I don’t even know how to start this blog off because I’m just so excited to talk about this book! Just the other day, I finished reading Counting Down with You by Tashie Bhuiyan, and it was FANTASTIC! This was my very first time reading a story about fake dating, and I honestly was extremely skeptical at first. The trope of fake dating is not one that initially appeals to me, but the synopsis talked about books, so I had to pick it up haha.
Counting Down with You follows our Bangladeshi main character named Karina Ahmed who feels torn between her dreams and her parent’s expectations. Her parents want her to be a doctor, but all Karina wants is to pursue her dream of being an English major. For now, Karina accepts her pre-med fate and settles for helping her English teacher out after school and tutoring other students. One day, her teacher asks Karina to personally tutor the school’s notorious bad boy, Alistair Clyde aka Ace. However, Ace is extremely reluctant to let his family know about his tutoring sessions, so he tells them that they’re dating. Karina is absolutely shocked, but after Ace’s begging, breakfast runs, and promise to buy her a dozen books a week, she gives in. She tells Ace that she’ll only fake date him until her parents return from their trip to Bangladesh at the end of the month. What happens though when fake dating brings real feelings?
Okay, buckle your seatbelts everyone.
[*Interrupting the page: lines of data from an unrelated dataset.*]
/-- A record that fits keeps its owner's quota. -/
theorem Fits.quotaOk {s t : State} {i : EntryIx} {e : Entry} {g : BitVec 8} (h : Fits s i e) (ht : t.table = upd s.table i ⟨g, some e⟩)
    (hs : QuotaOk s) : QuotaOk t := by
  intro p
  rcases h with ⟨old, hold, howner, _⟩ | ⟨free, room, _⟩
  · rw [liveCount_congr (s := s) fun j => ?_]
    · exact hs p
    · rw [ht]
      by_cases hj : j = i
      · subst hj
        rw [upd_get, Slot.ownedBy, Slot.ownedBy, Option.mem_def.1 hold]
        simp [howner]
      · rw [upd_get_ne _ _ hj]
  · have before := hs p
    have unowned : s.table[i].ownedBy p = false := by rw [Slot.ownedBy, free]; rfl
    rw [liveCount_upd ht, unowned, if_neg (by decide), Nat.sub_zero]
    split
    · rename_i hp
      have owner : e.owner = p := by simpa [Slot.ownedBy] using hp
      rw [owner] at room
      omega
    · exact before

theorem Moves.quotaOk {s t : State} (h : Moves s t) (hs : QuotaOk s) : QuotaOk t := by
  induction h with
  | inPlace h => exact h.quotaOk hs
  | frees i s =>
    intro p
    have before := hs p
    rw [liveCount_upd (s := s) (x := ⟨s.table[i].gen + 1, none⟩) (by rw [freeEntry_eq])]
    simp only [Slot.ownedBy, Option.any_none, Bool.false_eq_true, if_false]
    omega
  | waits hf => exact hf.quotaOk (by rw [placeWaiting_eq]) hs
  | arms hf => exact hf.quotaOk (by rw [placeArmed_eq]) hs
  | stages _ hf => exact hf.quotaOk rfl hs
  | trans _ _ ih1 ih2 => exact ih2 (ih1 hs)

/-- Settles O60: each of the two laws is kept by every move of an entry. -/
theorem quotaKept : Obligations.QuotaKept :=
  ⟨kept_of_moves quotaOk_resetWith fun h => h.quotaOk, kept_of_moves entriesOk_resetWith fun h => h.entriesOk⟩

/-! ## The schedule (R28, R29, R31, R51) -/

theorem InPlace.scheduleOk {s t : State} (h : InPlace s t) (hs : ScheduleOk s) : ScheduleOk t := by
  obtain ⟨h1, h2, h3, h4, h5, h6⟩ := hs
  have armed (i : EntryIx) (a : AxisId) : armedOn t i a = armedOn s i a :=
    optionRel_any (fun _ _ r => by rw [r.state, r.desc]) (h.entry i)
  have waits (i : EntryIx) : isWaiting t i = isWaiting s i := optionRel_any (fun _ _ r => by rw [r.state]) (h.entry i)
  have target (i : EntryIx) : targetAt t i = targetAt s i := by
    unfold targetAt
    have rel := h.entry i
    generalize s.table[i].entry = o at rel
    generalize t.table[i].entry = o' at rel
    cases rel with
    | none => rfl
    | some r => exact congrArg (·.getD 0) r.target
  refine ⟨fun i a => ?_, fun i => ?_, by rwa [h.due], by rwa [h.waiting], fun i e he => ?_, fun a => ?_⟩
  · rw [h.due, armed]; exact h1 i a
  · rw [h.waiting, waits]; exact h2 i
  · have rel := h.entry i
    rw [Option.mem_def.1 he] at rel
    generalize ho : s.table[i].entry = o at rel
    cases rel with
    | some r => rw [r.target, r.state]; exact h5 i _ ho
  · rw [h.due]
    exact (h6 a).imp fun hjk => by rwa [target, target]

section
variable {s t : State} {i : EntryIx} {x : Slot} (hs : ScheduleOk s) (ht : t.table = upd s.table i x)
include hs ht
I wrote down notes for this book, so this might be all over the place since I’m going to go in the order of my notes. I absolutely loved Ace and Karina’s dynamic and dialogue. I thought they were extremely cute and witty. They made me chuckle a couple of times just because they were so silly sometimes. They were extremely comfortable with each other, and Ace was extremely cheesy. Some people hate cheesy and it would make them cringe, but I LOVED it. Plus, Ace was very doting towards Karina, and that’s my dream. I’m kind of a hopeless romantic, so I’m a sucker whenever a guy treats a girl like a princess. There were some cliché lines here and there, but it was still pretty fun overall.
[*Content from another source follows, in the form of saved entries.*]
-- ==== Sys2Proof/Machine/Params.lean ====
section
/-! DEFINITION. The quantities that follow from `capacityClass` (00_scope.md R6), the fixed sizes, and the default
values of the window parameters (R7). -/

namespace Sys2Proof.Machine

/-- `e`, the capacity size exponent (R6). -/
def exponent : CapacityClass → Nat
  | .mib2 => 0
  | .mib4 => 1
  | .mib8 => 2
  | .mib16 => 3

/-- `W = 10 + e`, the width of the page register in bits (R6). -/
def pageWidth (c : CapacityClass) : Nat := 10 + exponent c

/-- `boundary = 10 + e`, the source's "splitBoundaryBit" (R6, R96). -/
def boundary (c : CapacityClass) : Nat := 10 + exponent c

/-- `dsMask = 0x0200 << e`, the drive-select page bit (R6, R96). -/
def dsMask (c : CapacityClass) : Page := 0x0200#13 <<< exponent c

/-- `capacity = 2^(21+e)`, the size of `MainStore` in bytes (R6, R27). -/
def capacity (c : CapacityClass) : Nat := 2 ^ (21 + exponent c)

/-- The size of `FirmwareStore` (R27). -/
def firmwareBytes : Nat := 8192

/-- The size of `ExpansionStore` where it is installed (R27). -/
def expansionBytes : Nat := 32768

/-- `MAX_CAPACITY` = 16 MiB (R8). -/
def maxCapacity : Nat := 16777216

/-- The longest image a `LOAD` takes, `MAX_CAPACITY + 8192` bytes (R66). -/
def maxImageBytes : Nat := maxCapacity + firmwareBytes

/-- The default window parameters (R7); the `GENMOD` predicates are open and have no default. -/
def defaultWindows : WindowParams where
  fwBase := 0x4000#16
  cartBase := 0x6000#16
  exp0 := ⟨0x2000#16, 0x0000#16⟩
  exp1 := ⟨0xA000#16, 0x2000#16⟩
  exp2 := ⟨0xC000#16, 0x4000#16⟩
  exp3 := ⟨0xE000#16, 0x6000#16⟩
  genmodFw := none
  genmodCart := none

/-- The configuration record of `State.reset`: the one that R74 writes out as its example. The spec gives no default
(D12): DESIGN CHOICE, unsafe, notes/assumptions/6. -/
def resetConfig : ConfigRecord where
  capacityClass := .mib2
  expansionInstalled := false
  splitMode := .disabled
  wideModeAllowed := false
  hideSwitch := false
  genmodFix := false
  baseA := 0x1200#16
  baseB := 0x1400#16

end Sys2Proof.Machine
end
The cultural references made everything super fun, especially when it came to the food. Sometimes I wish that they had put in food descriptions for dishes, but I love food so much that I was okay with doing a quick Google search. Plus, a picture always showed up, and they all looked delicious! I was also appreciative of all the representation in the book overall. However, I was looking at Goodreads reviews, and the comments on the representation were all over the place. Let me say now, I enjoyed the rep, but I’m not Muslim and I know pretty much nothing about Bangladesh or their culture. I do have anxiety though, but I do understand that anxiety and dealing with it is different for everyone. I feel like representation is such a difficult thing sometimes because what some people perceive as stereotypical and offensive is what others resonate with. Honestly, reading the comments both hurt my heart and fascinated me at the same time.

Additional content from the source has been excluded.